Of course you can't buy into this PCT explanation of pleasure and pain as
long as you stand with one foot in a different theoretical framework.

Or as long as you see empirical problems with the PCT explanation and can
resolve them with the proposed changes.

You
can admit that we have high reference levels for pleasant things and low
reference levels for unpleasant things without giving up the idea that the
reference levels are set high or low BECAUSE the perceptions are pleasant
or unpleasant. With this belt-and-suspenders approach to explanation, it
might seem that you're doubly secure, but in fact two explanations are
worse than none, especially if each makes the other redundant. The problem
with having two explanations is that if one happens to fail in a given test
you can always fall back on the other -- which means that no test is valid
because the combination of theories is unfalsifiable. When there is no way
you can be proven wrong, you know you have committed a scientific boo-boo.
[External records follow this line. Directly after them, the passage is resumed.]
-- ==== Sys2Proof/Machine/Csr.lean ====
section
/-! DEFINITION. The CSRs of a hart as accesses see them (04 R105, R106, R116-R118; the standard ones as the RISC-V manuals that R12 names
lay them out: PRESUMED, log entry 98): which exist, the exception of an access by mode, what a read gives, what a write changes. -/

namespace Sys2Proof.Machine

/-- Whether a CSR exists (R105, R106): those of RVA23 and of the options implemented; not seed, ssp, nor those of Smaia and Ssaia. -/
def csrExists (n : Nat) : Bool :=
  [0x001, 0x002, 0x003, 0x008, 0x009, 0x00A, 0x00F, 0x100, 0x104, 0x105, 0x106, 0x10A, 0x10C, 0x10D, 0x10E, 0x10F, 0x140, 0x141, 0x142,
   0x143, 0x144, 0x14D, 0x180, 0x200, 0x204, 0x205, 0x240, 0x241, 0x242, 0x243, 0x244, 0x24D, 0x280, 0x5A8, 0x5C0].contains n ||
  [0x300, 0x301, 0x302, 0x303, 0x304, 0x305, 0x306, 0x30A, 0x30C, 0x30D, 0x30E, 0x30F, 0x320, 0x340, 0x341, 0x342, 0x343, 0x344, 0x34A,
   0x34B, 0x600, 0x602, 0x603, 0x604, 0x605, 0x606, 0x607, 0x60A, 0x60C, 0x60D, 0x60E, 0x60F, 0x643, 0x644, 0x645, 0x64A, 0x680].contains n ||
  [0x6A8, 0x747, 0x7A0, 0x7A1, 0x7A2, 0x7A3, 0x7A4, 0x7A8, 0x7C0, 0xC20, 0xC21, 0xC22, 0xDA0, 0xDC0, 0xE12, 0xF11, 0xF12, 0xF13, 0xF14,
   0xF15].contains n ||
  (decide (0x323 ≤ n) && decide (n ≤ 0x33F)) || (decide (0x3A0 ≤ n) && decide (n ≤ 0x3AE) && n % 2 == 0) ||
  (decide (0x3B0 ≤ n) && decide (n ≤ 0x3EF)) || (decide (0xB00 ≤ n) && decide (n ≤ 0xB1F) && n != 0xB01) ||
  (decide (0xC00 ≤ n) && decide (n ≤ 0xC1F))

/-- The debug CSRs dcsr, dpc, dscratch0 and dscratch1, which only a debugger reaches. -/
def csrDebug (n : Nat) : Bool := decide (0x7B0 ≤ n) && decide (n ≤ 0x7B3)

/-- The exception of a CSR access by the hart's mode (R105, R116-R118): illegal where the CSR is absent, for a write of a read-only one, and
for a mode too low; virtual-instruction where the manual has it so and for VS-mode at xnrtenant and a read of xnrsamplepc. -/
def csrTrap (a : Arch) (n : Nat) (insn : Nat) (write : Bool) : Option Trap :=
  let need := bits n 9 8
  let ill : Option Trap := some ⟨2, insn, 0⟩
  let vir : Option Trap := some ⟨22, insn, 0⟩
  if !csrExists n || (write && bits n 11 10 == 3) then ill
  else if a.priv = 3 then none
  else if need = 3 then ill
  else if n = CSR_XNRTENANT ∨ n = CSR_XNRSAMPLEPC then
    if a.virt then (if a.priv = 1 then vir else ill) else if a.priv = 0 then ill else none
  else if need = 2 then (if a.virt then vir else if a.priv = 0 then ill else none)
  else if need = 1 then (if a.priv = 0 then (if a.virt then vir else ill) else none)
  else none

/-- The counters of the part (R106): cycle, instret and hpmcounter3 to 10; 11 to 31 read zero. -/
def csrCounter (n : Nat) : Bool := n % 32 == 0 || n % 32 == 2 || (decide (3 ≤ n % 32) && decide (n % 32 ≤ 10))

/-- The bits of mstatus that sstatus shows. -/
def SSTATUS_BITS : Nat := 0x80000003000DE762
/-- Interrupt bits of HS-mode: those of mie and mip that sie and sip show are the delegated ones. -/
def SIE_BITS : Nat := 0x2222
def HIE_BITS : Nat := 0x1444

/-- What a CSR read gives (R1, R17, R106, R120). -/
def State.readCsr (s : State) (h n : Nat) : Nat :=
  let v := (s.tick h).hart h
  let a := v.a
  let g := a.getCsr
  let sie (x : Nat) : Nat := x &&& g CSR_MIDELEG &&& SIE_BITS
  let vsie (x : Nat) : Nat := (x &&& g CSR_HIDELEG &&& HIE_BITS) >>> 1 &&& SIE_BITS
  if n = 0x001 then bits (g CSR_FCSR) 4 0
  else if n = 0x002 then bits (g CSR_FCSR) 7 5
  else if n = 0x00F then g 0x00A <<< 1 + g 0x009
  else if n = 0x100 then g CSR_MSTATUS &&& SSTATUS_BITS
  else if n = 0x104 then sie (g CSR_MIE)
  else if n = 0x144 then sie (s.mip h)
  else if n = 0x204 then vsie (g CSR_MIE)
  else if n = 0x244 then vsie (s.mip h)
  else if n = 0x303 then g CSR_MIDELEG ||| HIE_BITS
  else if n = 0x604 then g CSR_MIE &&& HIE_BITS
  else if n = 0x644 then s.mip h &&& HIE_BITS
  else if n = CSR_MIP then s.mip h
  else if n = 0x7A4 then 0x01008078
  else if 0xB00 ≤ n ∧ n ≤ 0xB1F then (if csrCounter n then g n else 0)
  else if 0x323 ≤ n ∧ n ≤ 0x33F then (if n ≤ 0x32A then g n else 0)
  else if n = 0xC01 then (s.tb + (if a.virt then g CSR_HTIMEDELTA else 0)) % 2 ^ 64
  else if 0xC00 ≤ n ∧ n ≤ 0xC1F then (if csrCounter n then g (n - 0x100) else 0)
  else if n = 0xDA0 then (List.range 8).foldl (fun m i => if bitN (g (CSR_MHPMEVENT + 3 + i)) 63 then m + 2 ^ (3 + i) else m) 0
  else if n = 0xE12 then v.hgeip
  else if n = 0xF14 then h
  else g (csrSlot (g CSR_TSELECT) n)

/-- A value merged into the writable bits of another. -/
def mergeBits (old mask v : Nat) : Nat := (old &&& (2 ^ 64 - 1 - mask)) ||| (v &&& mask)

/-- mstatus with its read-only SD bit as FS and VS give it. -/
def withSd (v : Nat) : Nat := putBits v 63 63 (b01 (bits v 14 13 == 3 || bits v 10 9 == 3))

/-- The new value of xnrctl (R117): reserved bits stay 0, EPC and EPI keep their value where the one written is out of range. -/
def xnrctlWritten (old v : Nat) : Nat :=
  let epc := if 7 ≤ bits v 15 12 ∧ bits v 15 12 ≤ 11 then bits v 15 12 else bits old 15 12
  let epi := if 6 ≤ bits v 11 8 ∧ bits v 11 8 ≤ 10 then bits v 11 8 else bits old 11 8
  bits v 63 63 <<< 63 + bits v 27 24 <<< 24 + bits v 17 16 <<< 16 + epc <<< 12 + epi <<< 8

/-- Whether R67 refuses a value of xnrtenant: a secure class, a tenant not VALID, or another class than its entry's. -/
def State.tenantRefused (s : State) (v : Nat) : Bool :=
  let k := bits v 15 12
  let e := s.tctEntry (bits v 11 0)
  s.secureClass k || !tctValid e || tctClass e != k

/-- The serialising CSR writes (R124): satp, vsatp, hgatp, pmpcfg, pmpaddr, mseccfg, the environment configurations, xnrtenant, xnrctl. -/
def csrSerial (n : Nat) : Bool :=
  [CSR_SATP, CSR_VSATP, CSR_HGATP, CSR_MSECCFG, CSR_MENVCFG, CSR_HENVCFG, CSR_SENVCFG, CSR_XNRTENANT, CSR_XNRCTL].contains n ||
  (decide (0x3A0 ≤ n) && decide (n ≤ 0x3EF))

/-- pmpcfg and pmpaddr writes: a locked entry keeps its value unless mseccfg.RLB is set. -/
def pmpWritten (a : Arch) (n v : Nat) : Nat :=
  let rlb := bitN (a.getCsr CSR_MSECCFG) 2
  let cfg (i : Nat) : Nat := bits (a.getCsr (CSR_PMPCFG + 2 * (i / 8))) (8 * (i % 8) + 7) (8 * (i % 8))
  let locked (i : Nat) : Bool := !rlb && bitN (cfg i) 7
  if n < CSR_PMPADDR then
    (List.range 8).foldl (fun w j =>
      let i := 8 * ((n - CSR_PMPCFG) / 2) + j
      if locked i then w else putBits w (8 * j + 7) (8 * j) (bits v (8 * j + 7) (8 * j) &&& 0x9F)) (a.getCsr n)
  else
    let i := n - CSR_PMPADDR
    if locked i || (decide (i < 63) && locked (i + 1) && bits (cfg (i + 1)) 4 3 == 1) then a.getCsr n else bits v 53 0

/-- A CSR write that no exception stops (R106, R116-R118): misa, the endianness bits, read-only fields and CSRs and the counters 11 to 31
keep their value, as does a field written with a value it cannot hold. -/
def State.writeCsr (s : State) (h n v : Nat) : State :=
  let s := s.tick h
  let a := (s.hart h).a
  let g := a.getCsr
  let put (n v : Nat) : State := s.withArch h (fun a => a.putCsr n v)
  let atp (v asid : Nat) : State :=
    if bits v 63 60 = 0 ∨ bits v 63 60 = 8 ∨ bits v 63 60 = 9 ∨ bits v 63 60 = 10 then
      put n (bits v 63 60 <<< 60 + bits v (44 + asid - 1) 44 <<< 44 + bits v 43 0) else s
  if bits n 11 10 = 3 ∨ n = CSR_MISA ∨ n = 0x7A4 ∨ n = 0x244 then s
  else if n = 0x001 then put CSR_FCSR (putBits (g CSR_FCSR) 4 0 v)
  else if n = 0x002 then put CSR_FCSR (putBits (g CSR_FCSR) 7 5 v)
  else if n = CSR_FCSR then put n (bits v 7 0)
  else if n = 0x00F then s.withArch h (fun a => (a.putCsr 0x009 (bits v 0 0)).putCsr 0x00A (bits v 2 1))
  else if n = CSR_MSTATUS then
    let w := mergeBits (g n) 0x000000C0007E7FAA v
    put n (withSd (if bits w 12 11 = 2 then putBits w 12 11 (bits (g n) 12 11) else w))
  else if n = 0x100 then put CSR_MSTATUS (withSd (mergeBits (g CSR_MSTATUS) 0x00000000000C6722 v))
  else if n = CSR_VSSTATUS then put n (withSd (mergeBits (g n) 0x00000000000C6722 v))
  else if n = CSR_HSTATUS then put n (mergeBits (g n) (if bits v 17 12 ≤ 7 then 0x73F3C0 else 0x7003C0) v)
  else if n = CSR_MIE then put n (v &&& 0x3EEE)
  else if n = 0x104 then put CSR_MIE (mergeBits (g CSR_MIE) (g CSR_MIDELEG &&& SIE_BITS) v)
  else if n = 0x204 then put CSR_MIE (mergeBits (g CSR_MIE) (g CSR_HIDELEG &&& HIE_BITS) (v <<< 1))
  else if n = 0x604 then put CSR_MIE (mergeBits (g CSR_MIE) HIE_BITS v)
  else if n = CSR_MIP then put n (v &&& 0x2222)
  else if n = 0x144 then put CSR_MIP (mergeBits (g CSR_MIP) (g CSR_MIDELEG &&& 0x2002) v)
  else if n = 0x644 then put CSR_HVIP (mergeBits (g CSR_HVIP) 4 v)
  else if n = CSR_HVIP then put n (v &&& 0x444)
  else if n = CSR_MIDELEG then put n (v &&& SIE_BITS)
  else if n = CSR_HIDELEG then put n (v &&& HIE_BITS)
  else if n = CSR_HGEIE then put n (v &&& 0xFE)
  else if n = CSR_MTVEC ∨ n = CSR_STVEC ∨ n = CSR_VSTVEC then
    put n (if 2 ≤ bits v 1 0 then v / 4 * 4 + bits (g n) 1 0 else v)
  else if n = CSR_MEPC ∨ n = CSR_SEPC ∨ n = CSR_VSEPC then put n (v / 2 * 2)
  else if n = CSR_SATP ∨ n = CSR_VSATP then atp v 16
  else if n = CSR_HGATP then atp (v / 4 * 4) 14
  else if 0x3A0 ≤ n ∧ n ≤ 0x3EF then put n (pmpWritten a n v)
  else if n = CSR_MCOUNTINHIBIT then put n (v &&& 0x7FD)
  else if (0x323 ≤ n ∧ n ≤ 0x33F) ∨ (0xB00 ≤ n ∧ n ≤ 0xB1F) then (if csrCounter n then put n v else s)
  else if n = CSR_XNRTENANT then (if s.tenantRefused v then s else put n (v % 2 ^ 16))
  else if n = CSR_XNRCTL then put n (xnrctlWritten (g n) v)
  else if n = CSR_TSELECT then (if v < 8 then put n v else s)
  else if n = 0x7A1 then
    (if [3, 4, 5, 6, 15].contains (bits v 63 60) then put (csrSlot (g CSR_TSELECT) n) v
     else put (csrSlot (g CSR_TSELECT) n) 0xF000000000000000)
  else put (csrSlot (g CSR_TSELECT) n) v

end Sys2Proof.Machine
end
The claim being made here is that the alternative is not falsifiable, but no
proof of that has been offered. In fact it is rather easy to subject this
view to empirical test -- it predicts that one can create disturbances that
generate errors in controlled variables, or elevate reference levels (which
temporarily does the same), and observe whether the subjective experiences
of pleasure or displeasure invariably accompany these changes. The proposal
predicts that the two will not be invariably associated.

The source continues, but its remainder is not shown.